## ASSIGNMENT
Copy the records below word for word. Stop after the line that contains "decode, one step of each command".
________
-- ==== Sys2Proof/Tests/Slice0.lean ====
section
/-! SUPPORT. Tests: the checks of WellFormed refuse, words of 30_encoding.md and 95_test_vectors.md decode, one step of each command
gives what the vectors of 95_test_vectors.md say, and for every obligation with hypotheses a witness that meets them. The
expected values are the specification's, by vector number. -/

namespace Sys2Proof.Tests

open Sys2Proof Sys2Proof.Machine

/-! ## Helpers -/

/-- The outcome is a next state that passes `p`. -/
def ends (o : Result) (p : State → Bool) : Bool :=
  match o with
  | .next t => p t
  | _ => false

theorem next_of_ends {o : Result} {p : State → Bool} (h : ends o p = true) : ∃ t, o = .next t ∧ p t = true := by
  unfold ends at h
  split at h
  · exact ⟨_, rfl, h⟩
  · cases h

/-- An instance right after reset, on a Bus that will do `es`. -/
def start (check : Bool) (es : List BusEvent) : State := { State.resetWith check with busEvents := es }

/-- The same with the word `w` offered. -/
def offered (w : Nat) (es : List BusEvent) : State := (start false es).withFetchWord 64 w

/-- The step on the word `w` from reset, with the bus answers `es`, delivers the response `r` after the writes `ws`. -/
def answers (w : Nat) (es : List BusEvent) (r : ResponseWord) (ws : List (RegAddr × RegValue × BusAnswer)) : Bool :=
  ends (step (offered w es)) fun t =>
    t.responses == [r] && t.busLog == ws.map (fun x => ⟨⟨x.1, x.2.1⟩, some x.2.2⟩) && t.phase == .idle

/-- A channel of timer 0, and timer 0, as SERVO_INIT and a count of 307 leave them, with a standing percentage of 50. -/
def servoTimer : TimerRegs := ⟨some 352, 4095, false, false⟩
def servoChannel : ChannelRegs := ⟨some 307, some 0x320000, some (-23040), .servo, false⟩

/-- Channel `c` of timer 0 was set up for a servo, and the device holds what it was given. -/
def servoed (check : Bool) (c : Channel) (es : List BusEvent) : State :=
  { ((start check es).modTimer 0 fun _ => servoTimer).modChannel c (fun _ => servoChannel) with
    device := [(0x20 + c.val, 307), (0x40, 351), (0x44, 4095)] }

/-! ## WellFormed: each check refuses its ill-formed term -/

theorem test_wf_accepts : (⟨0x1, 19, 0, 0xFFFFFFFFFFFF⟩ : Fields).wellFormed = true := by decide

theorem test_wf_reserved_opcode_0 : (⟨0x0, 0, 0, 0⟩ : Fields).legalOpcode = false := by decide

theorem test_wf_reserved_opcode_F : (⟨0xF, 0, 0, 0⟩ : Fields).legalOpcode = false := by decide

theorem test_wf_no_such_channel : (⟨0x4, 20, 0, 0⟩ : Fields).legalChannel = false := by decide

theorem test_wf_reserved_bits : (⟨0x1, 0, 0x40, 0x320000⟩ : Fields).legalReserved = false := by decide

theorem test_wf_nonzero_operand : (⟨0xB, 0, 0, 0x800000000000⟩ : Fields).legalOperand = false := by decide

theorem test_wf_refuses_each : (⟨0x0, 0, 0, 0⟩ : Fields).wellFormed = false ∧ (⟨0x4, 20, 0, 0⟩ : Fields).wellFormed = false ∧
    (⟨0x1, 0, 0x40, 0x320000⟩ : Fields).wellFormed = false ∧
    (⟨0xB, 0, 0, 0x800000000000⟩ : Fields).wellFormed = false := by decide

/-! ## Decoding: words written out from R70 and R73 as op, ch, rsv, opd -/

theorem test_decode_setFreq : decode (0b0001_00001_0000000#16 ++ 0x000003E80000#48) = .ok (.setFreq 1 0x3E80000) := by decide

theorem test_decode_getFreq : decode (0b0010_10000_0000000#16 ++ 0#48) = .ok (.getFreq 16) := by decide

theorem test_decode_setPeriod : decode (0b0011_10001_0000000#16 ++ 0xFFFF#48) = .ok (.setPeriod 17 0xFFFF) := by decide

theorem test_decode_getPeriod : decode (0b0100_10011_0000000#16 ++ 0#48) = .ok (.getPeriod 19) := by decide

theorem test_decode_setPrescaler : decode (0b0101_10000_0000000#16 ++ 0x160#48) = .ok (.setPrescaler 16 0x160) := by decide

theorem test_decode_getPrescaler : decode (0b0110_00001_0000000#16 ++ 0#48) = .ok (.getPrescaler 1) := by decide

theorem test_decode_setPw : decode (0b0111_00011_0000000#16 ++ 0xFFFFFFFFFFFB#48) = .ok (.setPw 3 0xFFFFFFFFFFFB) := by decide

theorem test_decode_getPw : decode (0b1000_00011_0000000#16 ++ 0#48) = .ok (.getPw 3) := by decide

theorem test_decode_setPwPct : decode (0b1001_00010_0000000#16 ++ 0x320000#48) = .ok (.setPwPct 2 0x320000) := by decide

theorem test_decode_getPwPct : decode (0b1010_00010_0000000#16 ++ 0#48) = .ok (.getPwPct 2) := by decide

theorem test_decode_servoInit : decode (0b1011_00100_0000000#16 ++ 0#48) = .ok (.servoInit 4) := by decide

theorem test_decode_servoAngle :
    decode (0b1100_10011_0000000#16 ++ 0x5A00#48) = .ok (.servoAngle 19 0x5A00) := by decide

theorem test_decode_getAngle : decode (0b1101_00000_0000000#16 ++ 0#48) = .ok (.getAngle 0) := by decide

theorem test_decode_getSync : decode (0b1110_00101_0000000#16 ++ 0#48) = .ok (.getSync 5) := by decide

/-- V1.1, V1.2, V1.3, V1.5, V1.7: the words refused, by the first test each fails. -/
theorem test_decode_refuses : decode 0x0000000000000000 = .error .reservedOpcode ∧
    decode 0xF000000000000000 = .error .reservedOpcode ∧ decode 0x4A00000000000000 = .error .noSuchChannel ∧
    decode 0x4001000000000000 = .error .reservedBits ∧ decode 0x2000000000000001 = .error .nonzeroOperand := by decide

/-- V1.10: ILLEGAL for channel 20, whatever the operand. -/
theorem test_step_illegal : answers 0x1A00000000000000 [.ok, .ok, .ok] 0x4000000000000000 [] = true := by decide

/-! ## One step of each command -/

/-- V2.7: 5 Hz, a tie that goes to the smaller divider. -/
theorem test_setFreq_tie : answers 0x1600000000050000 [.ok, .ok] 0x000200000ED20ED3
    [(0x43, 3793, .ok), (0x47, 3795, .ok)] = true := by decide

/-- V2.17: the second write fails. -/
theorem test_setFreq_second_write_fails : ends (step (offered 0x1000000000640000 [.ok, .fail])) (fun t =>
    t.responses == [0x3001000000000000] && (t.timer 0 == ⟨some 848, 1, false, true⟩) &&
      ((t.channel 0).req == .unclaimed)) = true := by decide

/-- V2.22: GET_FREQ after SET_PRESCALER 1, 352, the period still 1. -/
theorem test_getFreq : ends (exec (.getFreq 1) ((start false []).modTimer 0 fun _ => ⟨some 352, 1, false, true⟩)) (fun t =>
    t.responses == [0x000000031F01745D]) = true := by decide

/-- V2.21: UNSET. -/
theorem test_getFreq_unset : answers 0x2380000000000000 [] 0x5000000000000000 [] = true := by decide

/-- V2.32. -/
theorem test_setPeriod : answers 0x388000000000FFFF [.ok] 0x000100000000FFFF [(0x54, 65535, .ok)] = true := by decide

/-- V2.40, with the claim of SERVO_INIT instead: refused by a sibling's claim. -/
theorem test_setPeriod_conflict : ends (exec (.setPeriod 1 100) (servoed true 0 [.ok])) (fun t =>
    t.responses == [0x2000000000000000] && t.busLog == []) = true := by decide

/-- V2.26. -/
theorem test_getPeriod : answers 0x4980000000000000 [] 0x0000000000000001 [] = true := by decide

/-- V2.37: the register holds the divider less one. -/
theorem test_setPrescaler : answers 0x598000000000FFFF [.ok] 0x000100000000FFFF [(0x52, 65534, .ok)] = true := by decide

/-- V2.38: out of range. -/
theorem test_setPrescaler_range : answers 0x5000000000010000 [.ok] 0x1000000000000000 [] = true := by decide

/-- V2.29: the divider, not the register image. -/
theorem test_getPrescaler : ends (exec (.getPrescaler 1) (servoed false 0 [])) (fun t =>
    t.responses == [0x0000000000000160]) = true := by decide

/-- V3.2: a negative width is clamped to 0. -/
theorem test_setPw_negative : answers 0x7180FFFFFFFFFFFB [.ok] 0x0001000000000000 [(0x23, 0, .ok)] = true := by decide

/-- V3.6: a width above the register's range is clamped to 65535. -/
theorem test_setPw_above : answers 0x7180000000010000 [.ok] 0x000100000000FFFF [(0x23, 65535, .ok)] = true := by decide

/-- V3.11: UNSET. -/
theorem test_getPw_unset : answers 0x8000000000000000 [] 0x5000000000000000 [] = true := by decide

/-- V3.15: half of a period of 4095 is a tie, and goes to the even count 2048. -/
theorem test_setPwPct_tie : ends (exec (.setPwPct 2 0x320000) (servoed false 2 [.ok])) (fun t =>
    t.responses == [0x0001000000000800] && (t.channel 2).pct == some 0x320000) = true := by decide

/-- V3.17: above 100 percent. -/
theorem test_setPwPct_range : answers 0x9100000000640001 [.ok] 0x1000000000000000 [] = true := by decide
________
## ANSWER SECTION
-- ==== Sys2Proof/Tests/Slice0.lean ====
section
/-! SUPPORT. Tests: the checks of WellFormed refuse, words of 30_encoding.md and 95_test_vectors.md decode, one step of each command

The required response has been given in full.